За что ты просишь прощения? Ведь всё правда… Я тварь, каких поискать. Не трогай меня, испачкаешься. Конечно, ты не мог сделать что-то плохое. А я мог, и сделал. Не трогай меня.
В голове словно повернули выключатель. Отпустило так же внезапно, как и навалилось. А Тимур продолжал держать меня, крепко прижав к себе, и раскачивался. Это было до безобразия уютно. И правильно. Но я не достоин тебя, Гиляров. Ещё минуточку, и всё. Да, всего пару секунд. Раз, два, три. Я вырвался из его рук и прошептал, глядя в темноту палаты:
- Не трогай меня.
Тимур каменно отшатнулся, словно тараном сдвинули. Правильно, не пачкайся, санитар.
- Такую тварь, как я, нельзя жалеть.
Гиляров словно опомнился, сгрёб меня к себе и зашептал на ухо горячим ветром:
- Не смей так говорить. Ещё раз услышу, побью на хрен!
Огромное стадо разнокалиберных мурашек побежало по телу, внутри всё стало мягким как пух и невесомо-тёплым. Тимур пошевелился и разжал руки. Похоже, собрался к себе в постель. И я судорожно вывернулся, чтобы вцепиться руками в него, такого своего и такого, как оказалось, ранимого. Проник руками под мышками, сцепил пальцы на спине и буквально прилип к обнажённой груди. Плевать, что сам в одних трусах, на всё плевать. Не отпущу никуда. Я без него не смогу проснуться. Понимание этого само сорвало с языка нужные слова:
- Не уходи. Не бросай.
- Тише, мой хороший. Не уйду. Ты мой бес, - в его голосе даже какая-то растерянность. – Я не отдам тебя никаким кошмарам, малыш. Давай-ка спать ложиться. Всё будет хорошо.

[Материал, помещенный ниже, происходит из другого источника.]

/-- The fetch of a hart that waits at its pc is tried again. The hart stays as it has been told until its next turn, which goes on
or takes the trap (R41). -/
def retryFetch (s : State) (h : Nat) : State :=
  match fetchInsn s h (s.hart h).pc with
  | .stall s' w => (keepRequests s' s).modHart h fun x => { x with hold := some ⟨w, none⟩ }
  | .ok s _ => s
  | .trap _ _ _ => s

/-- What a hart holds at is tried again: its scalar access, its convoy, or its fetch. -/
def retryHeld (s : State) (h : Nat) : State :=
  let x := s.hart h
  if !mayMove s h then s
  else match x.hold, x.convoy with
    | some _, some cv => s.asHart h fun s => convoyOn s h cv fun s cv => runConvoy s h cv
    | some ⟨_, some i⟩, none => s.asHart h fun s => (redo i s).elim s (outState s)
    | some ⟨_, none⟩, none => retryFetch s h
    | none, _ => s

/-- A blocking access of the hart waits for data (R243, R310). -/
def awaitsData (x : Hart) : Bool :=
  match x.hold with
  | some ⟨.page _ _ _, _⟩ | some ⟨.home _ _, _⟩ | some ⟨.remote _ _, _⟩ | some ⟨.pageFailed _, _⟩ | some ⟨.remoteFailed _, _⟩ => true
  | _ => false

/-- LOAD_DATA_RETURN (R243): the held access binds, and the hart continues. -/
def execLoadDataReturn (h : Nat) (s : State) : Out :=
  needHart h (if awaitsData (s.hart h) then retryHeld s h else s)

/-- An element that has not been translated: its miss may have found the page-request queue full. -/
def untranslated (e : Elt) : Bool := e.key.isNone && e.place != .tagWait

/-- PAGE_REQUEST_RETRY (R291) of hart n of a module: its held access and its elements that missed try their requests again. -/
def execPageRequestRetry (md n : Nat) (s : State) : Out :=
  if md < 64 && hartExists n && hartDie n / 4 == md then
    let s := (((s.hart n).pend.filter untranslated).map (·.id)).foldl (fun s id => s.performElt n id) s
    .next (if (match (s.hart n).hold with | some ⟨.order, _⟩ => true | _ => false) then retryHeld s n else s)
  else .fault .noSuchAgent

/-! Outstanding elements. -/

/-- NB_ELEMENT_COMPLETE (R235): element e of non-blocking instruction op is performed. -/
def execNbElementComplete (h op e : Nat) (s : State) : Out :=
  needHart h
    (match (s.hart h).pend.find? fun el => el.op == op && el.e == e && op != 0 with
     | some el => s.performElt h el.id
     | none => s)

/-- An entry of a side log may replay: its page's request has been answered and its turn has come (R244, R353). -/
def replayable (s : State) (p : Nat × Nat) : Bool :=
  match (s.hart p.1).pend.find? fun e => e.id == p.2 with
  | none => false
  | some el => !el.asked s p.1 && eltReady s p.1 el

/-- SIDE_LOG_REPLAY (R244): the oldest entry of a core's side log that may replay. -/
def execSideLogReplay (core : Nat) (s : State) : Out :=
  needCore core (match (s.core core).log.find? (replayable s) with | some p => s.performElt p.1 p.2 | none => s)

/-- REPLAY_QUEUE_READ (R245): element n of a core's replay queue. -/
def execReplayQueueRead (core n : Nat) (s : State) : Out :=
  needCore core (match (s.core core).replay[n]? with | some p => s.performElt p.1 p.2 | none => s)

/-- Stores that the combining buffer holds. -/
def buffered (x : Hart) : List Elt := x.pend.filter fun e => e.op == 0 && e.kind == .write && e.place == .issued && e.key.isSome

/-- What the store is ordered behind has left in the same flow (R224, R308). -/
def sendable (s : State) (x : Hart) (e : Elt) : Bool :=
  (x.before e.id).all (fun d => !related d.cls e.cls ||
    (d.place == .sent && d.cls == e.cls && ipaHome d.ipa == ipaHome e.ipa)) && !unreached s x e.cls

/-- As many stores as a payload has room for (R307). -/
def fitting : Nat → List Elt → List Elt
  | _, [] => []
  | room, e :: r => if e.data.length ≤ room then e :: fitting (room - e.data.length) r else []

/-- The stores sent with one: up to n of its class and line, and at most 128 bytes (R237, R307). -/
def combined (x : Hart) (e : Elt) (n : Nat) : List Elt :=
  fitting 128 ((((buffered x).dropWhile fun d => d.id != e.id).takeWhile fun d =>
    d.cls == e.cls && d.key.map keyLine == e.key.map keyLine).take (max 1 n))

/-- Send the first store that may go, with up to n of its line (R222, R237). One of the hart's own die is applied. -/
def sendBuffer (s : State) (h n : Nat) : State :=
  let x := s.hart h
  match (buffered x).find? (sendable s x) with
  | none => s
  | some e =>
    if ipaHome e.ipa = hartDie h then s.performElt h e.id
    else
      let f := flowId h (ipaHome e.ipa) e.cls
      if !flowRoom s f then s
      else
        let ids := (combined x e n).map (·.id)
        let s := s.enqueue f e.owner (.stores h ids)
        s.modHart h fun x => { x with pend := x.pend.map fun d => if ids.contains d.id then { d with place := .sent } else d }

/-- COMBINING_BUFFER_SEND (R237). -/
def execCombiningBufferSend (h n : Nat) (s : State) : Out := needHart h (sendBuffer s h n)

/-- FENCE_TOKEN_COMPLETE (R287): the oldest token, once nothing it covers is outstanding. -/
def execFenceTokenComplete (h : Nat) (s : State) : Out :=
  needHart h
    (match (s.hart h).tokens with
     | (_, []) :: r => s.modHart h fun x => { x with tokens := r }
     | _ => s)

/-! Wait records. -/

/-- The hart takes the place it has waited for: it parks with its deadline (R276, R277). -/
def Hart.parkNow (x : Hart) : Hart :=
  match x.hold with
  | some ⟨.tagRetry va d, i⟩ => { x with hold := some ⟨.tag va d, i⟩, st := .park }
  | some ⟨.chRetry va d, i⟩ => { x with hold := some ⟨.chamber va d, i⟩, st := .park }
  | _ => x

Мы рухнули на постель. Выпустить его из кольца рук было выше моих сил. Я лежал практически на нём и чувствовал тепло. Тимур натянул на нас простыню, и уже под ней его ладони шершаво скользнули по моей спине, вызвав невольный стон. Он осторожно потрепал меня по волосам и прошептал:
- Я здесь, ничего не бойся. Всё будет хорошо. Вот увидишь.
Так я и уснул, лёжа щекой на его груди, под размеренное дыхание и стук сердца, разгоняющий даже самые сильные страхи. Вот только какого чёрта одна из его рук успела перекочевать на мою задницу? Вот же гад извращенский. Ну и ладно. Тебе можно. Здесь и сейчас – тебе можно всё.